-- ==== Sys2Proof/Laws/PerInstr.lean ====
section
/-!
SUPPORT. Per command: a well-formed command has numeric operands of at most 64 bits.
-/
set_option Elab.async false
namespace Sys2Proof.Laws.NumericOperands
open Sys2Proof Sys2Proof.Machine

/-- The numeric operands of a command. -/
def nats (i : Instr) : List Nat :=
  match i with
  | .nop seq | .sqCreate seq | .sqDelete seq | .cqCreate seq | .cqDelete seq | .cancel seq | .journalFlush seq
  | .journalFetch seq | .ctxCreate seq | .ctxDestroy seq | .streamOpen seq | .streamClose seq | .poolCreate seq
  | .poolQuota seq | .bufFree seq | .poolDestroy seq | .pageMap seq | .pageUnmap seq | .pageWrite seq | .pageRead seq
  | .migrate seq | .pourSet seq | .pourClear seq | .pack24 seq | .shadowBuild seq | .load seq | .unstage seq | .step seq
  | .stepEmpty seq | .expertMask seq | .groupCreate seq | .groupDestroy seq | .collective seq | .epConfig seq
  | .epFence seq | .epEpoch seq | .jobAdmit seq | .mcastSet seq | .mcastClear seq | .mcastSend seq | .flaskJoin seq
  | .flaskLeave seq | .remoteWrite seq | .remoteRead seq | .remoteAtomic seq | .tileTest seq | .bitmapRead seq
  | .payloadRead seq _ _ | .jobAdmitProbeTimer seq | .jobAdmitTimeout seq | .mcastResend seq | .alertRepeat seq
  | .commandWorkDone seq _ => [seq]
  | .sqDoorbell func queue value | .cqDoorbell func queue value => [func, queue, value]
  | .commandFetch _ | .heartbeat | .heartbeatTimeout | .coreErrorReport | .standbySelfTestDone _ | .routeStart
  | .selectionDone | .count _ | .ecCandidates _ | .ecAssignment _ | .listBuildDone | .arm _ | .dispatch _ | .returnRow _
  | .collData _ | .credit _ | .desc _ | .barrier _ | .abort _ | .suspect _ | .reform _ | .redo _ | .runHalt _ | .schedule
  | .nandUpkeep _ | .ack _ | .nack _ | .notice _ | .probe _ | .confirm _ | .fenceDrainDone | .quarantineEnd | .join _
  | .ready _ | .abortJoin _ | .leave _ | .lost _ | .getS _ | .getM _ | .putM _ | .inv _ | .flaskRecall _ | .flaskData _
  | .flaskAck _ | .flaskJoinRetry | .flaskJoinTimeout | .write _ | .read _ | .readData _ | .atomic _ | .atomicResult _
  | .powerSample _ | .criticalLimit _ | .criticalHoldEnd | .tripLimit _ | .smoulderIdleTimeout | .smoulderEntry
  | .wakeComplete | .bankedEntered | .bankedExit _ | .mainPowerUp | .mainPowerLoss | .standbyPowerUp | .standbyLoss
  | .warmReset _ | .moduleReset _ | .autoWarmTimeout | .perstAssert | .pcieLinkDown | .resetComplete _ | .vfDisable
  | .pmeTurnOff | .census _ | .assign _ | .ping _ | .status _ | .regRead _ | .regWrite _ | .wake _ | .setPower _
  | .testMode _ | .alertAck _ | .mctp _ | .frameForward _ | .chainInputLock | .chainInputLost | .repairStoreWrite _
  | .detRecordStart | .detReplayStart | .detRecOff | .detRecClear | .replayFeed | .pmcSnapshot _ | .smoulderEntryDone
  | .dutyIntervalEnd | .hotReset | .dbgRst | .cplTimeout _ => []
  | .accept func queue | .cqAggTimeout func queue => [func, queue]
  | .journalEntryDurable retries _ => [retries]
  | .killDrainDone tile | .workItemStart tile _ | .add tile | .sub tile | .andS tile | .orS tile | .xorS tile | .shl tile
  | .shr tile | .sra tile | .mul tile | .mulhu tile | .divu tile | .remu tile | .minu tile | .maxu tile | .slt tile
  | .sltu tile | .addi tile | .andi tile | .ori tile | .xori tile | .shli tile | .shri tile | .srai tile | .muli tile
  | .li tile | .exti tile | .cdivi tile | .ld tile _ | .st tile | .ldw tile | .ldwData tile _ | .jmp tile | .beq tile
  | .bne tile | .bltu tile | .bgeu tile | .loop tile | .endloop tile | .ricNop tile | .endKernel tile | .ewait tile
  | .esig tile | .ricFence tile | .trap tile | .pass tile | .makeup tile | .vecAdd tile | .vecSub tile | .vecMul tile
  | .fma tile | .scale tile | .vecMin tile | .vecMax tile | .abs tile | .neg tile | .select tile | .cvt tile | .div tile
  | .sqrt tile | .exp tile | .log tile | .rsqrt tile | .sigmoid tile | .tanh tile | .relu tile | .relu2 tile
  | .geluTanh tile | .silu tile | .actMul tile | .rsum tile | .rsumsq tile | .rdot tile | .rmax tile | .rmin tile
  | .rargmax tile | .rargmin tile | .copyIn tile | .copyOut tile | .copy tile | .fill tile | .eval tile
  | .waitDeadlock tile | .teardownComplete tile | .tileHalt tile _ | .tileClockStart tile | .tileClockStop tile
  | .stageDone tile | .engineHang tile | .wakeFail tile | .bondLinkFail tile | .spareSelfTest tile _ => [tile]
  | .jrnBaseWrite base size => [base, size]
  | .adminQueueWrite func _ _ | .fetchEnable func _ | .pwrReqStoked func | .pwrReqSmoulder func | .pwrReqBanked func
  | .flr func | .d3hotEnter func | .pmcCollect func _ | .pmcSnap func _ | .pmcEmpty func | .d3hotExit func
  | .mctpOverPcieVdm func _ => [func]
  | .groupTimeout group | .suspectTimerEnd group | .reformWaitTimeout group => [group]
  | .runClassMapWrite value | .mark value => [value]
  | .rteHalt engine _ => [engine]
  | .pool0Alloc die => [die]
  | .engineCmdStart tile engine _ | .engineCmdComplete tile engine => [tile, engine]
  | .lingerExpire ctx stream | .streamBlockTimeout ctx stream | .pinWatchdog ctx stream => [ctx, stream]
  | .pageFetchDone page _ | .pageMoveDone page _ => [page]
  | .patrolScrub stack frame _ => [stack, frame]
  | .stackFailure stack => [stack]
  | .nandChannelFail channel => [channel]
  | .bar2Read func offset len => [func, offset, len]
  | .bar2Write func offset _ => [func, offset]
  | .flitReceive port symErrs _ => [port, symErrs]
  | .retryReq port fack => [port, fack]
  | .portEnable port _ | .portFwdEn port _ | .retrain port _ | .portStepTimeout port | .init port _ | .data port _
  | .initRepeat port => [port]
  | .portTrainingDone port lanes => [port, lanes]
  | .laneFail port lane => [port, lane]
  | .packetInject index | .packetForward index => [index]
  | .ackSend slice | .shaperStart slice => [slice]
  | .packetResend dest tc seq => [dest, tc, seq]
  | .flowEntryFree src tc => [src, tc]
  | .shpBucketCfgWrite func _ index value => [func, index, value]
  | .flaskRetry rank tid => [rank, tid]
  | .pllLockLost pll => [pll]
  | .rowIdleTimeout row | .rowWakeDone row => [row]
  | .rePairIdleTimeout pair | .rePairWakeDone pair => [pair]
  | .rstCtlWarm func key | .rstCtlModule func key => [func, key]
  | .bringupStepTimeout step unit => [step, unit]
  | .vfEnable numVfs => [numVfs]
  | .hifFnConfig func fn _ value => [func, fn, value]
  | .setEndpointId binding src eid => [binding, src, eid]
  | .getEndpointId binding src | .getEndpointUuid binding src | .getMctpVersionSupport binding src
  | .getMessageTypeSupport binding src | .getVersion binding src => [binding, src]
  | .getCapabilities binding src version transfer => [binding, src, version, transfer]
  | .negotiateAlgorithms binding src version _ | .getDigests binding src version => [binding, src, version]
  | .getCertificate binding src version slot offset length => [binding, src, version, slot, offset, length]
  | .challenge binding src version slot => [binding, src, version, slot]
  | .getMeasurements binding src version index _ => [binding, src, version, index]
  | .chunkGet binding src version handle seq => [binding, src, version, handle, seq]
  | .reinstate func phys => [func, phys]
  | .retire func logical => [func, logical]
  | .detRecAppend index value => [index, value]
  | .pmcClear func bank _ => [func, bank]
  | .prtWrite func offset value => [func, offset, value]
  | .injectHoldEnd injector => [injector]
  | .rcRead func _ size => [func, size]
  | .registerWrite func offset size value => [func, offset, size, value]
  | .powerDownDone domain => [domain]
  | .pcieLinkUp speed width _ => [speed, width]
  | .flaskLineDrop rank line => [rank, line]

= = = = =

What is required: Would you retype exactly the lines above, from the line with "engine => [tile, engine]" to the line with "[func, offset, len]", with both end lines kept and nothing more?

Written solution:
  | .engineCmdStart tile engine _ | .engineCmdComplete tile engine => [tile, engine]
  | .lingerExpire ctx stream | .streamBlockTimeout ctx stream | .pinWatchdog ctx stream => [ctx, stream]
  | .pageFetchDone page _ | .pageMoveDone page _ => [page]
  | .patrolScrub stack frame _ => [stack, frame]
  | .stackFailure stack => [stack]
  | .nandChannelFail channel => [channel]
  | .bar2Read func offset len => [func, offset, len]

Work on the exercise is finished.